About this task:
In the entries that follow, find the line containing "numAt B.scratch (m.roff + 88)", then output exactly every line from the first through that one.

Material supplied:
/-- R366, R376 to R378, R384, R385: a call's pages are checked and written back, its stack's dispatcher starts it on a station or ends it, its
return area is written, its arrival is made; reduction packets are queued, dropped or held. -/
def Obligations.CallEvents : Prop :=
  ∀ (s : State) (id stack st idx : Nat) (c : Call) (b B0 : Block) (p : Nat × Nat) (n : NetIn) (pre : BitVec 512) (data : List Byte)
    (dev : Nat) (src : List Nat),
    let m := nmMsgOf c.msg
    let pages := callPages c.msg
    let caller := s.blockAt? c.q c.lseq c.idx = some b ∧ s.block? b.bid = some b
    let fresh := c.phase = .issued ∧ heldCalls s c.stack < 256 ∧ ∀ k ∈ pages, windowOf k.1 = false → (translate s c.ctx k.1).isSome = true
    let bad : Call := { c with phase := .returned, rstat := 0x25, cause := cPERM, trapa := w64 p.1 }
    let told : Bool → State → Prop := fun ok t => dev ≠ devId s → devPorts s dev ≠ [] →
      t.out = s.out ++ [.net dev (pickPort (devPorts s dev) 0) (.ack src ok 0)]
    let area : Call → State → Prop := fun k t => k.data.length ≤ 64 → b.objs = [] → ∃ B, t.block? b.bid = some B ∧
      (∀ i, i < k.data.length → byteAt B.scratch (m.roff + i) = k.data.getD i 0) ∧
      numAt B.scratch (m.roff + 64) 1 = k.rstat % 256 ∧ numAt B.scratch (m.roff + 65) 1 = k.cause % 256 ∧
      numAt B.scratch (m.roff + 66) 2 = k.data.length ∧ numAt B.scratch (m.roff + 68) 1 = (k.stack + 8 * k.station) % 256 ∧
      numAt B.scratch (m.roff + 72) 8 = k.fpc.toNat ∧ numAt B.scratch (m.roff + 80) 8 = k.trapa.toNat ∧
      numAt B.scratch (m.roff + 88) 8 = s.time % 2 ^ 64
    (s.call? id = some c → fresh → pages.find? (pageRefused s c.ctx c.stack) = none → Answers (.nmcallWriteBack id) s fun t =>
      t.calls = s.calls.filter (fun k => k.id != id) ++ [{ c with phase := .queued, counted := true }]) ∧
    (s.call? id = some c → fresh → pages.find? (pageRefused s c.ctx c.stack) = some p → caller →
      Answers (.nmcallWriteBack id) s fun t => bad ∈ t.calls ∧ area bad t) ∧
    (nextCall s stack = some c → (∀ i, i < 16 → stationFenced s stack i = true) → Answers (.stationDispatch stack) s fun t =>
      ({ c with phase := .ended, rstat := 0x25, cause := 0, counted := false } : Call) ∈ t.calls) ∧
    (nextCall s stack = some c → st < 16 → stationFenced s stack st = false → stationBusy s stack st = false →
      (∀ i, i < st → stationFenced s stack i = true ∨ stationBusy s stack i = true) →
      Answers (.stationDispatch stack) s fun t => ({ c with phase := .running, station := st } : Call) ∈ t.calls ∧
        ∃ B ∈ t.blocks, B.bid = s.nextId ∧ B.site = .station stack st ∧ B.idx = c.id ∧ B.scratch = c.msg ∧
          B.teams.length = m.teams ∧ ∀ u ∈ B.teams, u.lanes = m.lanes ∧ u.v = [] ∧ u.k = [] ∧ u.x = [] ∧
            u.getS 0 = w32 (16 * m.len) ∧ u.getS 1 = w32 stack ∧ u.getS 2 = w32 st ∧ ∃ x, u.records = [x] ∧ x.num = 0 ∧
            x.pc = w64 m.entry ∧ x.k0 = firstLanes m.lanes) ∧
    (s.call? id = some c → c.phase = .running → stationBlock? s id = some B0 → stationDone B0 = true → caller →
      Answers (.nmcallReturn id) s fun t => (∀ k ∈ t.blocks, ¬ (k.site.isStation = true ∧ k.idx = id)) ∧
        (∃ k ∈ t.calls, k.id = id ∧ k.phase = .returned ∧ k.data = B0.ret.getD [] ∧ k.counted = false) ∧
        area { c with data := B0.ret.getD [] } t) ∧
    (s.call? id = some c → c.phase = .ended → caller → Answers (.nmcallReturn id) s fun t =>
      (∃ k ∈ t.calls, k.id = id ∧ k.phase = .returned) ∧ area c t) ∧
    (s.call? id = some c → c.phase = .returned → (c.expiry ≠ 0 ∧ s.time ≤ c.expiry → exec (.nmcallArrive id) s = .next s) ∧
      ((c.expiry = 0 ∨ c.expiry < s.time) → caller → Answers (.nmcallArrive id) s fun t =>
        (∀ k ∈ t.calls, k.id ≠ id) ∧ Retired s t b.bid c.team c.op 3 none)) ∧
    (s.inNet[idx]? = some n → n.msg = .red pre data dev src →
      let r := redPacket n.port pre data
      let q := s.redq.filter fun k => k.stack == r.1.stack
      let turn := ∀ k ∈ s.inNet.take idx, k.redFor r.1.stack = false
      (¬ turn → exec (.reductionPacket idx) s = .next s) ∧
      (turn → r.2 = true → Answers (.reductionPacket idx) s fun t => t.redq = s.redq ∧ t.inNet = s.inNet.eraseIdx idx ∧ told false t ∧
        ((bar s (dropReg r.1.stack)).toNat < 2 ^ 32 - 1 → bar t (dropReg r.1.stack) = bar s (dropReg r.1.stack) + 1)) ∧
      (turn → r.2 = false → 4096 ≤ q.length → exec (.reductionPacket idx) s = .next s) ∧
      (turn → r.2 = false → q.length < 4096 → Answers (.reductionPacket idx) s fun t => t.redq = s.redq ++ [r.1] ∧
        t.inNet = s.inNet.eraseIdx idx ∧ t.mem = s.mem ∧ told true t))

/-- R391, R397, R403, R405 to R412, R417, R434: chunks and start messages reach their ranks, remote operations and collectives end, tags leave
quarantine, and `BFETCH` writes what it found. -/
def Obligations.CollectiveEvents : Prop :=
  ∀ (s : State) (bid id ctx i : Nat) (b : Block) (n : NetIn) (ck : Chunk) (g : GroupReg) (o : SendOp) (ok : Bool) (k : CollOpS)
    (f : FetchOp) (la : Launch) (m : Manifest),
    let holds : Nat → Prop := fun team => ∃ u, s.team? bid team = some u ∧ u.live ≠ 0
    let blockIs : State → (Block → Prop) → Prop := fun t P => ∃ B, t.block? bid = some B ∧ P B
    let rest := s.inNet.eraseIdx i
    let counted : State → Nat → Prop := fun t off => (bar s off).toNat < 2 ^ 32 - 1 → bar t off = bar s off + 1
    let h := chdrOf ck.hdr
    let rank : GroupReg → Prop := fun g => s.blockAt? g.q g.lseq g.idx = some b ∧ s.block? bid = some b
    let chunk := s.inNet[i]? = some n ∧ n.msg = .chunk ck ∧ ck.mem = false ∧ ck.dev = devId s ∧ ck.src = []
    let used := ((s.landing.filter fun x => landCtx x == landCtx n).map landSize).sum
    (chunk → recvAt s ck.ctx h.id (some h.gen) h.rank = .drop → Answers (.chunkReceive i) s fun t => t.inNet = rest ∧ counted t 0x190000 ∧
      t.blocks = s.blocks) ∧
    (chunk → recvAt s ck.ctx h.id (some h.gen) h.rank = .hold → used + 32 + ck.data.length ≤ 2 ^ 20 →
      exec (.chunkReceive i) s = .next { s with inNet := rest, landing := s.landing ++ [n] }) ∧
    (chunk → recvAt s ck.ctx h.id (some h.gen) h.rank = .rank g → ck.coll = none → ck.red = false → ck.pbar = none → rank g → b.objs = [] →
      portFails n.port ck = false → ck.dst + ck.data.length ≤ b.scratchLen → Answers (.chunkReceive i) s fun t => t.inNet = rest ∧
        t.mem = s.mem ∧ (∀ bd a, scrByte t bd a =
          if bd = bid ∧ ck.dst ≤ a ∧ a < ck.dst + ck.data.length then ck.data.getD (a - ck.dst) 0 else scrByte s bd a) ∧
        ∀ r, ck.rbit = some r → blockIs t fun B => (smGet 0 B.sb (r / 64 % 4)).getLsbD (r % 64) = true) ∧
    (chunk → recvAt s ck.ctx h.id (some h.gen) h.rank = .rank g → ck.coll = none → rank g → portFails n.port ck = true → ck.rbit = none →
      ck.pbar = none → g.mlog = 0 → Answers (.chunkReceive i) s fun t => t.inNet = rest ∧ SameScratch s t ∧ counted t 0x190004) ∧
    (∀ gid gen dst rk vals, s.inNet[i]? = some n → n.msg = .start ctx gid gen dst rk vals →
      (recvAt s ctx gid none dst = .drop → Answers (.startMessage i) s fun t => t.inNet = rest ∧ counted t 0x190000) ∧
      (recvAt s ctx gid none dst = .hold → used + 32 ≤ 2 ^ 20 →
        exec (.startMessage i) s = .next { s with inNet := rest, landing := s.landing ++ [n] }) ∧
      (recvAt s ctx gid none dst = .rank g → rank g → (g.ctx, g.id, rk) ∈ b.startsLate → Answers (.startMessage i) s fun t =>
        t.inNet = rest ∧ blockIs t fun B => B.colls = b.colls ∧ B.startsLate = b.startsLate.erase (g.ctx, g.id, rk)) ∧
      (recvAt s ctx gid none dst = .rank g → rank g → (g.ctx, g.id, rk) ∉ b.startsLate →
        b.colls.find? (fun k => k.started && k.group == (g.ctx, g.id) && !(k.starts.any fun p => p.1 == rk)) = some k →
        Answers (.startMessage i) s fun t => t.inNet = rest ∧ blockIs t fun B => ∃ j ∈ B.colls, j.id = k.id ∧
          j.starts = k.starts ++ [(rk, vals)])) ∧
    (s.block? bid = some b → b.sends.find? (fun x => x.id == id) = some o → o.done = some ok →
      let d := rdescOf o.desc
      (o.fired = false → oldestOp b o.team 2 ≠ some id → exec (.collectiveRetire bid id) s = .next s) ∧
      (o.fired = false → oldestOp b o.team 2 = some id → Answers (.collectiveRetire bid id) s fun t =>
        Retired s t bid o.team id 2 (if !ok then some 0x23 else if o.poisoned then some 0x21 else none) ∧
        (holds o.team → blockIs t fun B => (∀ x ∈ B.sends, x.id ≠ id) ∧ (d.flags.testBit 1 = true →
          (smGet 0 B.sb (d.sbit / 64 % 4)).getLsbD (d.sbit % 64) = true)))) ∧
    (s.block? bid = some b → b.colls.find? (fun x => x.id == id) = some k →
      let d := gdescOf k.desc 0
      (collGoes b k d = true ∨ k.mismatch = true) → (∀ c, c < d.chunks → ∃ x ∈ k.final, x.1 = c) →
      ∀ team op, k.issues = [(team, op)] → Answers (.collComplete bid id) s fun t =>
        Retired s t bid team op 2 (if k.failed = [] ∧ k.mismatch = false then none else some 0x23) ∧
        (holds team → k.bar = none → b.objs = [] → blockIs t fun B => (∀ x ∈ B.colls, x.id ≠ id) ∧
          numAt B.scratch (k.goff + 48) 8 = collStatus k ∧ ∀ c els, k.final = [(c, some els)] → ∀ j, j < els.length →
            smGet 0 B.mat.tiles (tileKey k.tile (d.rowsOf c).1 0 + j) = w32 (els.getD j 0))) ∧
    ((∃ x ∈ s.quars, x.ctx = ctx ∧ x.id = id ∧ x.until_ ≤ s.time) → Answers (.tagQuarantineEnd ctx id) s fun t =>
      (∀ x, x ∈ t.quars ↔ x ∈ s.quars ∧ ¬ (x.ctx = ctx ∧ x.id = id ∧ x.until_ ≤ s.time)) ∧
        ∀ k ∈ t.blocks, ∀ u ∈ k.teams, ∀ r ∈ u.records, r.wait ≠ .quarantine id) ∧
    (s.block? bid = some b → b.fetches.find? (fun x => x.id == id) = some f → s.launch? b.q b.lseq = some la →
      engineRuns la b = true → b.objs = [] → holds f.team →
      let ea := f.addr.toNat
      let wrote : State → (Nat → Nat) → Prop := fun t v => blockIs t fun B => (∀ x ∈ B.fetches, x.id ≠ id) ∧
        numAt B.scratch f.out 4 = v 0 % 2 ^ 32 ∧ numAt B.scratch (f.out + 4) 2 = v 1 % 2 ^ 16 ∧
        numAt B.scratch (f.out + 8) 8 = v 2 % 2 ^ 64 ∧ numAt B.scratch (f.out + 16) 16 = 0
      (windowOf ea = true → Answers (.bfetchComplete bid id) s fun t => Retired s t bid f.team id 5 none ∧ wrote t fun _ => 0) ∧
      (∀ tr p data po tc man ps, windowOf ea = false → resolveMem s b la.ctx ea 0 = .ok (tr, p) → p.kind ≠ .host →
        snapLine s p f.vs.toNat = .at_ data po tc man → tc ≠ 0 → s.manifests.find? (fun x => x.bun == man) = some m →
        manifestPlaces s b la m = .ok ps → Answers (.bfetchComplete bid id) s fun t =>
          ((∀ l ∈ ps, ∀ v, versionAt s l.2 m.tc = some v → v.2 = false) → Retired s t bid f.team id 5 none) ∧
          wrote t fun j => if j = 0 then m.id + 2 ^ 16 * m.gen else if j = 1 then m.lines.length else m.tc % 2 ^ 48))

Task answer:
/-- R366, R376 to R378, R384, R385: a call's pages are checked and written back, its stack's dispatcher starts it on a station or ends it, its
return area is written, its arrival is made; reduction packets are queued, dropped or held. -/
def Obligations.CallEvents : Prop :=
  ∀ (s : State) (id stack st idx : Nat) (c : Call) (b B0 : Block) (p : Nat × Nat) (n : NetIn) (pre : BitVec 512) (data : List Byte)
    (dev : Nat) (src : List Nat),
    let m := nmMsgOf c.msg
    let pages := callPages c.msg
    let caller := s.blockAt? c.q c.lseq c.idx = some b ∧ s.block? b.bid = some b
    let fresh := c.phase = .issued ∧ heldCalls s c.stack < 256 ∧ ∀ k ∈ pages, windowOf k.1 = false → (translate s c.ctx k.1).isSome = true
    let bad : Call := { c with phase := .returned, rstat := 0x25, cause := cPERM, trapa := w64 p.1 }
    let told : Bool → State → Prop := fun ok t => dev ≠ devId s → devPorts s dev ≠ [] →
      t.out = s.out ++ [.net dev (pickPort (devPorts s dev) 0) (.ack src ok 0)]
    let area : Call → State → Prop := fun k t => k.data.length ≤ 64 → b.objs = [] → ∃ B, t.block? b.bid = some B ∧
      (∀ i, i < k.data.length → byteAt B.scratch (m.roff + i) = k.data.getD i 0) ∧
      numAt B.scratch (m.roff + 64) 1 = k.rstat % 256 ∧ numAt B.scratch (m.roff + 65) 1 = k.cause % 256 ∧
      numAt B.scratch (m.roff + 66) 2 = k.data.length ∧ numAt B.scratch (m.roff + 68) 1 = (k.stack + 8 * k.station) % 256 ∧
      numAt B.scratch (m.roff + 72) 8 = k.fpc.toNat ∧ numAt B.scratch (m.roff + 80) 8 = k.trapa.toNat ∧
      numAt B.scratch (m.roff + 88) 8 = s.time % 2 ^ 64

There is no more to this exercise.